Einem Teil der Probandinnen und Probanden wurden anschließend Beispiele von gefälschten Sprachaufnahmen vorgelegt, um sie darin zu schulen, Deepfakes zu erkennen. Doch auch diese Bemühungen hatten nur geringe Auswirkungen auf das Ergebnis. Weil die Studienteilnehmerinnen und -teilnehmer wussten, dass es sich bei einigen der Audios um Deepfakes handelte, würden Menschen in realen Situationen zudem wahrscheinlich noch schlechter abschneiden, so das Forschungsteam.

„Unsere Ergebnisse bestätigen, dass Menschen nicht in der Lage sind, gefälschte Sprache zuverlässig zu erkennen, unabhängig davon, ob sie ein Training erhalten haben, das ihnen hilft, künstliche Inhalte zu erkennen, oder nicht“, so Erstautorin Mai in einer Aussendung. Die Sprachaufnahmen, die in der Studie verwendet wurden, seien zudem mit relativ alten Algorithmen erstellt wurden.

Weil es in Zukunft durch verbesserte Technologien noch schwieriger sein wird, Deepfakes zu erkennen, kommen die Forscherinnen und Forscher in ihrer Studie zu dem Schluss, dass eine Verbesserung dieser Fähigkeiten wenig zielführend sei. In erster Linie müsse sich die Forschung auf die Entwicklung besserer Sprachdetektoren konzentrieren – Systeme, die Deepfakes erkennen. Lediglich die Bewertung von unter Manipulationsverdacht stehenden Videos durch große Mengen von Userinnen und Usern stelle eine sinnvolle Abhilfe dar, zumindest vorerst.

Drei-Sekunden-Audioclip reicht aus

Während frühere Text-to-Speech-Algorithmen Tausende von Stimmproben einer Person benötigten, um deren Stimme originalgetreu wiederzugeben, reicht für die neuesten, bereits trainierten Algorithmen schon eine drei Sekunden lange Audiosequenz. Open-Source-Algorithmen sind frei verfügbar, und obwohl ein gewisses Maß an Fachwissen von Vorteil ist, könnte eine Einzelperson sie innerhalb weniger Tage trainieren, schreibt das Forschungsteam.
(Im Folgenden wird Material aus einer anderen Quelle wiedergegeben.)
-- ==== Sys2Proof/Laws/PerInstr.lean ====
section
/-! SUPPORT. Laws of every command as syntax: a well-formed command row stands for a packet whose payload has its opcode's length and
fits its transport. -/

namespace Sys2Proof.Machine

@[simp] theorem length_beBytes (n x : Nat) : (beBytes n x).length = n := by
  induction n generalizing x with
  | zero => rfl
  | succ n ih => simp [beBytes, ih]

@[simp] theorem length_zeros (n : Nat) : (zeros n).length = n := by simp [zeros]

@[simp] theorem length_wordBytes (ws : List Word) : (wordBytes ws).length = 4 * ws.length := by
  induction ws with
  | nil => rfl
  | cons w r ih => simp only [wordBytes, List.flatMap_cons, List.length_append, length_beBytes, List.length_cons] at ih ⊢; omega

@[simp] theorem length_maskBytes (m : BitVec 256) : (maskBytes m).length = 32 := by simp [maskBytes]

theorem beAt_append_left (p q : List Byte) (i n : Nat) (h : i + n ≤ p.length) : beAt (p ++ q) i n = beAt p i n := by
  unfold beAt
  rw [List.drop_append_of_le_length (by omega), List.take_append_of_le_length (by simp; omega)]

theorem beAt_append_right (p q : List Byte) (i n : Nat) (h : p.length ≤ i) : beAt (p ++ q) i n = beAt q (i - p.length) n := by
  unfold beAt
  rw [List.drop_append]
  have : p.drop i = [] := List.drop_eq_nil_of_le h
  rw [this, List.nil_append]

theorem ofBe_beBytes2 (x : Nat) : ofBe (beBytes 2 x) = x % 65536 := by
  simp only [beBytes, ofBe, List.foldl_cons, List.foldl_nil, BitVec.toNat_ofNat]
  omega

theorem ofBe_beBytes4 (x : Nat) : ofBe (beBytes 4 x) = x % 2 ^ 32 := by
  simp only [beBytes, ofBe, List.foldl_cons, List.foldl_nil, BitVec.toNat_ofNat]
  omega

theorem beAt_beBytes (n x : Nat) (q : List Byte) : beAt (beBytes n x ++ q) 0 n = ofBe (beBytes n x) := by
  rw [beAt_append_left _ _ _ _ (by simp)]
  simp [beAt, List.take_of_length_le]

/-- A REG_WRITE's count is the number of its words. -/
theorem count_regWritePayload (a : Nat) (vs : List Word) (h : vs.length < 65536) : beAt (regWritePayload a vs) 4 2 = vs.length := by
  unfold regWritePayload
  rw [List.append_assoc, List.append_assoc, beAt_append_right _ _ _ _ (by simp)]
  simp only [length_beBytes, Nat.sub_self]
  rw [beAt_beBytes, ofBe_beBytes2, Nat.mod_eq_of_lt h]

@[simp] theorem length_regWritePayload (a : Nat) (vs : List Word) : (regWritePayload a vs).length = 8 + 4 * vs.length := by
  unfold regWritePayload
  simp only [List.length_append, length_beBytes, length_zeros, length_wordBytes]

@[simp] theorem length_regReadPayload (a n : Nat) : (regReadPayload a n).length = 8 := by
  unfold regReadPayload
  simp

theorem lengthOk_regWrite (a : Nat) (vs : List Word) (h : vs.length < 65536) : lengthOk 9 (regWritePayload a vs) = some true := by
  have h1 : opLengths.find? (fun e => e.1 == 9) = none := by decide
  have h2 : opVariable.find? (fun e => e.1 == 9) = some (9, 8, 4, 2, 4) := by decide
  unfold lengthOk
  rw [h1, h2]
  simp only [Option.map_some, length_regWritePayload, count_regWritePayload a vs h]
  simp [Nat.mul_comm]

theorem lengthOk_fixed (op n : Nat) (p : List Byte) (h1 : opLengths.find? (fun e => e.1 == op) = some (op, n)) (h2 : p.length = n) :
    lengthOk op p = some true := by
  unfold lengthOk
  rw [h1]
  simp [h2]

theorem lengthOk_variable (op a b c d : Nat) (p : List Byte) (h0 : opLengths.find? (fun e => e.1 == op) = none)
    (h1 : opVariable.find? (fun e => e.1 == op) = some (op, a, b, c, d)) (h2 : p.length = a + beAt p b c * d) : lengthOk op p = some true := by
  unfold lengthOk
  rw [h0, h1]
  simp only [Option.map_some, Option.some.injEq, Bool.and_eq_true, decide_eq_true_eq, beq_iff_eq]
  omega

theorem payloadLimit_ge (via : Port) : 1456 ≤ payloadLimit via := by cases via <;> simp [payloadLimit]

theorem fixedRow (via : Port) (op n : Nat) (p : List Byte) (h1 : opLengths.find? (fun e => e.1 == op) = some (op, n)) (h2 : p.length = n) (h3 : n ≤ 1456) :
    lengthOk op p = some true ∧ p.length ≤ payloadLimit via :=
  ⟨lengthOk_fixed op n p h1 h2, by have := payloadLimit_ge via; omega⟩

theorem writeRow (via : Port) (a : Nat) (vs : List Word) (h : vs.length ≤ 256) :
    lengthOk 9 (regWritePayload a vs) = some true ∧ (regWritePayload a vs).length ≤ payloadLimit via :=
  ⟨lengthOk_regWrite a vs (by omega), by have := payloadLimit_ge via; simp only [length_regWritePayload]; omega⟩

theorem payloadLimit_le (via : Port) : payloadLimit via ≤ 2048 := by cases via <;> simp [payloadLimit]

end Sys2Proof.Machine

set_option Elab.async false

namespace Sys2Proof.Laws.PacketLength

open Sys2Proof.Machine

/-- A well-formed command row stands for a packet whose payload has the length of its opcode and fits its transport. -/
def Statement (i : Instr) : Prop :=
  i.wellFormed = true → ∀ p, asPacket i = some p → lengthOk p.op p.data = some true ∧ p.data.length ≤ payloadLimit p.via


theorem spiWriteFrame (bytes : List Byte) : Statement (.spiWriteFrame bytes) := by
  intro _ p hp; cases hp

theorem spiReadFrame (clocked : Nat) : Statement (.spiReadFrame clocked) := by
  intro _ p hp; cases hp

theorem udpCommandDatagram (src : Peer) (bytes : List Byte) : Statement (.udpCommandDatagram src bytes) := by
  intro _ p hp; cases hp

theorem oazilUpstreamBlock (bytes : List Byte) : Statement (.oazilUpstreamBlock bytes) := by
  intro _ p hp; cases hp

theorem eventPacketSend (via : Port) : Statement (.eventPacketSend via) := by
  intro _ p hp; cases hp

theorem ping (via : Port) (seq : BitVec 16) : Statement (.ping via seq) := by
  intro _ p hp; cases hp; exact fixedRow via 1 0 _ (by decide) (by simp) (by decide)

theorem identify (via : Port) (seq : BitVec 16) : Statement (.identify via seq) := by
  intro _ p hp; cases hp; exact fixedRow via 2 0 _ (by decide) (by simp) (by decide)

theorem status (via : Port) (seq : BitVec 16) : Statement (.status via seq) := by
  intro _ p hp; cases hp; exact fixedRow via 3 0 _ (by decide) (by simp) (by decide)

theorem sessionReset (via : Port) (seq : BitVec 16) : Statement (.sessionReset via seq) := by
  intro _ p hp; cases hp; exact fixedRow via 4 0 _ (by decide) (by simp) (by decide)

theorem cmdStatus (via : Port) (seq : BitVec 16) (target : BitVec 16) : Statement (.cmdStatus via seq target) := by
  intro _ p hp; cases hp; exact fixedRow via 5 4 _ (by decide) (by simp) (by decide)

theorem regRead (via : Port) (seq : BitVec 16) (addr : BitVec 32) (count : BitVec 16) : Statement (.regRead via seq addr count) := by
  intro _ p hp; cases hp; exact fixedRow via 8 8 _ (by decide) (by simp) (by decide)

theorem regWrite (via : Port) (seq : BitVec 16) (addr : BitVec 32) (values : List Word) : Statement (.regWrite via seq addr values) := by
  intro hw p hp
  cases hp
  have hl := payloadLimit_le via
  simp only [Instr.wellFormed, decide_eq_true_eq] at hw
  exact ⟨lengthOk_regWrite _ _ (by omega), by simpa using hw⟩

theorem regRmw (via : Port) (seq : BitVec 16) (addr mask value : BitVec 32) : Statement (.regRmw via seq addr mask value) := by
  intro _ p hp; cases hp; exact fixedRow via 10 12 _ (by decide) (by simp) (by decide)

theorem dormant (via : Port) (seq : BitVec 16) : Statement (.dormant via seq) := by
  intro _ p hp; cases hp; exact fixedRow via 16 0 _ (by decide) (by simp) (by decide)

theorem dormantEntryBegin : Statement (.dormantEntryBegin) := by
  intro _ p hp; cases hp

theorem dormantEntryComplete : Statement (.dormantEntryComplete) := by
  intro _ p hp; cases hp

theorem safeHold (via : Port) (seq : BitVec 16) : Statement (.safeHold via seq) := by
  intro _ p hp; cases hp; exact fixedRow via 17 0 _ (by decide) (by simp) (by decide)

theorem faultClear (via : Port) (seq : BitVec 16) : Statement (.faultClear via seq) := by
  intro _ p hp; cases hp; exact fixedRow via 18 0 _ (by decide) (by simp) (by decide)

theorem eventSubscribe (via : Port) (seq : BitVec 16) (mask : BitVec 256) : Statement (.eventSubscribe via seq mask) := by
  intro _ p hp; cases hp; exact fixedRow via 20 32 _ (by decide) (by simp) (by decide)

theorem scanStart (via : Port) (seq : BitVec 16) (profile flags : Byte) : Statement (.scanStart via seq profile flags) := by
  intro _ p hp; cases hp; exact fixedRow via 256 4 _ (by decide) (by simp) (by decide)

theorem settleTimeout : Statement (.settleTimeout) := by
  intro _ p hp; cases hp

theorem scanStop (via : Port) (seq : BitVec 16) : Statement (.scanStop via seq) := by
  intro _ p hp; cases hp; exact fixedRow via 257 0 _ (by decide) (by simp) (by decide)

theorem profileOverride (via : Port) (seq : BitVec 16) (profile : Byte) (field : BitVec 16) (value : BitVec 32) : Statement (.profileOverride via seq profile field value) := by
  intro _ p hp; cases hp; exact fixedRow via 258 8 _ (by decide) (by simp) (by decide)

theorem profileRead (via : Port) (seq : BitVec 16) (profile : Byte) : Statement (.profileRead via seq profile) := by
  intro _ p hp; cases hp; exact fixedRow via 259 4 _ (by decide) (by simp) (by decide)

theorem histDump (via : Port) (seq : BitVec 16) (firstRow rows columns : BitVec 16) (parts : Byte) : Statement (.histDump via seq firstRow rows columns parts) := by
  intro _ p hp; cases hp; exact fixedRow via 264 8 _ (by decide) (by simp) (by decide)

theorem histDumpComplete : Statement (.histDumpComplete) := by
  intro _ p hp; cases hp

theorem histDumpCancel (via : Port) (seq : BitVec 16) : Statement (.histDumpCancel via seq) := by
  intro _ p hp; cases hp; exact fixedRow via 265 0 _ (by decide) (by simp) (by decide)

theorem emitterInhibit (via : Port) (seq : BitVec 16) (inhibit : Byte) : Statement (.emitterInhibit via seq inhibit) := by
  intro _ p hp; cases hp; exact fixedRow via 512 4 _ (by decide) (by simp) (by decide)

theorem stringEnable (via : Port) (seq : BitVec 16) (mask : BitVec 32) : Statement (.stringEnable via seq mask) := by
  intro _ p hp; cases hp; exact fixedRow via 513 4 _ (by decide) (by simp) (by decide)

theorem chargeTest (via : Port) (seq : BitVec 16) (string : Byte) (target : BitVec 16) : Statement (.chargeTest via seq string target) := by
  intro _ p hp; cases hp; exact fixedRow via 514 4 _ (by decide) (by simp) (by decide)

theorem chargeTestComplete (reachedTarget : Bool) (timeNs : BitVec 32) (reached : BitVec 16) : Statement (.chargeTestComplete reachedTarget timeNs reached) := by
  intro _ p hp; cases hp

theorem limiterRead (via : Port) (seq : BitVec 16) : Statement (.limiterRead via seq) := by
  intro _ p hp; cases hp; exact fixedRow via 515 0 _ (by decide) (by simp) (by decide)

theorem triggerConfig (via : Port) (seq : BitVec 16) (input bankMask edge : Byte) : Statement (.triggerConfig via seq input bankMask edge) := by
  intro _ p hp; cases hp; exact fixedRow via 516 4 _ (by decide) (by simp) (by decide)

theorem loopMode (via : Port) (seq : BitVec 16) (loop mode : Byte) : Statement (.loopMode via seq loop mode) := by
  intro _ p hp; cases hp; exact fixedRow via 768 4 _ (by decide) (by simp) (by decide)

theorem loopCoefSet (via : Port) (seq : BitVec 16) (loop : Byte) (coef : List Word) : Statement (.loopCoefSet via seq loop coef) := by
  intro hw p hp; cases hp
  simp [Instr.wellFormed] at hw
  exact fixedRow via 769 44 _ (by decide) (by simp [hw]) (by decide)

theorem loopCoefSetComplete (loop : Fin 8) : Statement (.loopCoefSetComplete loop) := by
  intro _ p hp; cases hp

theorem loopSetpoint (via : Port) (seq : BitVec 16) (loop : Byte) (sp : BitVec 32) : Statement (.loopSetpoint via seq loop sp) := by
  intro _ p hp; cases hp; exact fixedRow via 770 8 _ (by decide) (by simp) (by decide)

theorem loopRead (via : Port) (seq : BitVec 16) (loop : Byte) : Statement (.loopRead via seq loop) := by
  intro _ p hp; cases hp; exact fixedRow via 771 4 _ (by decide) (by simp) (by decide)

theorem trajectoryLoad (via : Port) (seq : BitVec 16) (first : BitVec 16) (entries : List Word) : Statement (.trajectoryLoad via seq first entries) := by
  intro hw p hp
  cases hp
  have hl := payloadLimit_le via
  simp only [Instr.wellFormed, decide_eq_true_eq] at hw
  refine ⟨lengthOk_variable 772 4 2 2 4 _ (by decide) (by decide) ?_, by simp; omega⟩
  rw [List.append_assoc, beAt_append_right _ _ _ _ (by simp)]
  simp only [length_beBytes, Nat.sub_self]
  rw [beAt_beBytes, ofBe_beBytes2, Nat.mod_eq_of_lt (by omega)]
  simp; omega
Das Technologieunternehmen Apple kündigte im Mai eine Software für iPhone und iPad an, mit der lediglich 15 Minuten Sprachaufnahmen ausreichen, um die Kopie einer Stimme zu erstellen.

Die Studienautorinnen und -autoren weisen auch auf die zahlreichen Vorteile von Text-to-Speech-Systemen auf Basis von KI hin, etwa im Bereich der Barrierefreiheit von Websites. Dennoch wachse die Befürchtung, dass die Technologie eingesetzt werden könnte, „um Einzelnen und der Gesellschaft erheblichen Schaden zuzufügen“. „Die Technologie wird immer ausgefeilter und viele dieser Werkzeuge sind offen zugänglich“, so Koautor Lewis Griffin vom University College London (UCL). Regierungen und Organisationen sollten daher Strategien für den Umgang mit dem Missbrauch dieser Technologie entwickeln – aber auch die Chancen erkennen, die diese Werkzeuge bieten.